At the recent Botswana National Sports Commission (BNSC) Annual General Meeting (AGM), Board Chairperson Morula Morule talked to the issue.
In his address to affiliates, the BNSC Board chairperson said sport must ‘not just condemn GBV’ but should rather ‘actively play a part in addressing the issue.’
Morule’s address in a way marked a stark departure from what has previously been treated as a taboo in local sport.
In fact, the BNSC, through Women and Sport Botswana (WASBO) is in the process of putting in place sexual ahrrassment policies in part to address the issue.
Speaking on the issue of ‘Intervention, Response and Prevention of GBV in sport during Open Discussions with Tsosi Magang this past Wednesday, WASBO vice chairperson Dr Shikha Trivedi said the policies are expected to come into effect sometimes next year.
The policies, which are known as the Sexual Harassment Guidelines for Sport, are undertaken by WASBO at the request of the BNSC.
Dr Trivedi said the paramount reason for formulating the policies is to ‘take care of the welfare of the next generation, not just girls but sports personnel.’
“The main aim or objective of the policy is to safeguard management, athletes and other stakeholders including trainers and administrators and executive management,” the WASBO vice chairperson explained.
She went on to add that the policy also sought to provide guidelines on how to report GBV incidents.
Dr Trivedi said given the culture of silence surrounding the issue, the policies would put in place procedures to report even for those who are not willing to openly report such incidents.
To ensure people come out, the WASBO vice chairperson said there will be some confidentiality, whereby whatever is discussed will be kept secret.

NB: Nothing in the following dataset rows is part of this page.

/-- The words of the active lanes differ (R142). -/
def Ctx.voteFails (c : Ctx) (x : Op) : Bool :=
  let w (l : Nat) : Nat := ((c.words x).at l).toNat % 2 ^ 32
  c.lanes.any (fun l => w l ≠ w ((c.lanes.head?).getD 0))

/-- FMTDIV. -/
def fmtDiv : TrapInfo := TrapInfo.unit 9 0 0

/-! ## Queueing -/

/-- An operation with nothing captured yet. -/
def MOp.base (kind : MKind) (id : Nat) (fmt : Nat) (c : Ctx) (x : Op) : MOp :=
  { id := id, kind := kind, fmt := fmt, cont := c.container x, rows := c.real, row0 := matRow0 x, col0 := matCol0 x, sel := x.mod.toNat % 8,
    fpcr := c.w.fpcr, joint := 1, jseq := 0, aRegs := [], aSrc := .none, bRegs := [], bSrc := .none, aNames := [], bNames := [],
    aw := c.words x, bw := 0, drain := .none, add := false, atype := 0, held := [], look := none, emul := false, spoilt := 0, bSpoilt := false,
    pages := [], fence := c.w.fence, done := false, flags := 0, batch := none }

/-- Takes the last uses of a matrix source: the engine holds the registers until its reads end; a divergent warp defers them;
with no lane they take effect at issue (R59, R61, R118, R284). -/
def Warp.holdUses (w : Warp) (div none' : Bool) (ns : List Nat) : Warp × List Pend :=
  if div || none' then (ns.foldl (fun w n => w.lastUse div n) w, [])
  else
    let held : List Pend := ns.eraseDups.filterMap (fun n => (w.names.find? n).map (fun e => { name := n, val := e.val, slot := none, prior := false }))
    ({ w with names := w.names.filter (fun p => !ns.contains p.1) }, held)

/-- Queues an operation, with the last uses of the names `uses`. -/
def Ctx.enqueue (c : Ctx) (s : State) (o : MOp) (uses : List Nat) : State :=
  let div := s.divergent c.g
  s.modWarp c.g (fun w =>
    let (w, held) := w.holdUses div (c.act = 0) uses
    let seq (j : Nat) : Nat := if o.joint = j then 1 else 0
    { w with mops := w.mops ++ [{ o with held := held, jseq := w.joints o.joint }], joint2 := w.joint2 + seq 2, joint4 := w.joint4 + seq 4 })

/-- Names of the last uses of A and B, over their runs. -/
def srcUses (x : Op) (na nb : Nat) : List Nat := (if x.ula then x.a.run na else []) ++ (if x.ulb then x.b.run nb else [])

/-- A name that a last use leaves readable: it stays an operand the warp must not rewrite (R118). -/
def keptNames (div : Bool) (used : Bool) (ns : List Nat) : List Nat := if used && !div then [] else ns

/-- Registers of an MMAS run that are read: the bitmaps that hold a bit below `k`, and the packed registers some lane needs. -/
def sparseReads (o : Operand) (regs : List Lanes) (nbm n k ew : Nat) (lanes : List Nat) : List Nat :=
  let names := o.run (nbm + n)
  let most := (lanes.map (fun l => ((List.range k).filter (bitmapOf regs nbm l).testBit).length)).foldl max 0
  (names.take ((k + 63) / 64)) ++ ((names.drop nbm).take ((most * ew + 63) / 64))

/-- A use of a tile at issue: the wait of R90, or the state with the tile as the use leaves it. -/
def Ctx.useTile (c : Ctx) (t : Nat) (u : TileUse) (s : State) (k : State → Shape → Nat → Run) : Run :=
  match c.tileEntry t false with
  | none => .trap (tileBad 0)
  | some (g, i, e) =>
    if c.real = 0 then k s e.shape i
    else if !e.admits u then .block c.s (.tile i u)
    else k (s.setTile g.core i (if u = .fill then { e with state := 1, swfill := false } else { e with readers := e.readers + 1 })) e.shape i

/-- The B operand of a member of a joint operation may be read: no member before it is left that could supply B (R286). A later member's is taken as
not read while an earlier one lives: DESIGN CHOICE (log 23), since at issue it is open which member will be the lowest that issued. -/
def Ctx.readsB (c : Ctx) (j : Nat) : Bool :=
  match c.s.group? c.w.wg with
  | none => true
  | some k => (List.range (c.w.wgw % j)).all (fun i => match (k.warps.getD (c.w.wgw / j * j + i) none).bind c.s.warp? with
    | some w => w.units.isEmpty
    | none => true)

On the issue of corrective measures, Dr Trivedi said there will be sanctions for those violating the policies.
“If one continues to violate policies, even after warnings, that person may end up losing their sport career,” the WASBO vice chairperson explained.
She added that the sanctions given to offending individuals will vary depending on the severity of the offense.
Commenting on the issue, acting Botswana National Olympic Committee (BNOC) chief executive officer (CEO) Wedu Motswetla called for extensive education on the issue.
She said the messages should be tailor made for the varied groups within sport. She said across the groups, there are both victims and perpetrators, thus a need for group specific educational messages.
Motswetla added that whereas the sexual harassment policy is a start, there is a need for an overarching ‘safeguarding policy’ that will look at all issues afflicting sport, it be GBV, gambling or drug abuse.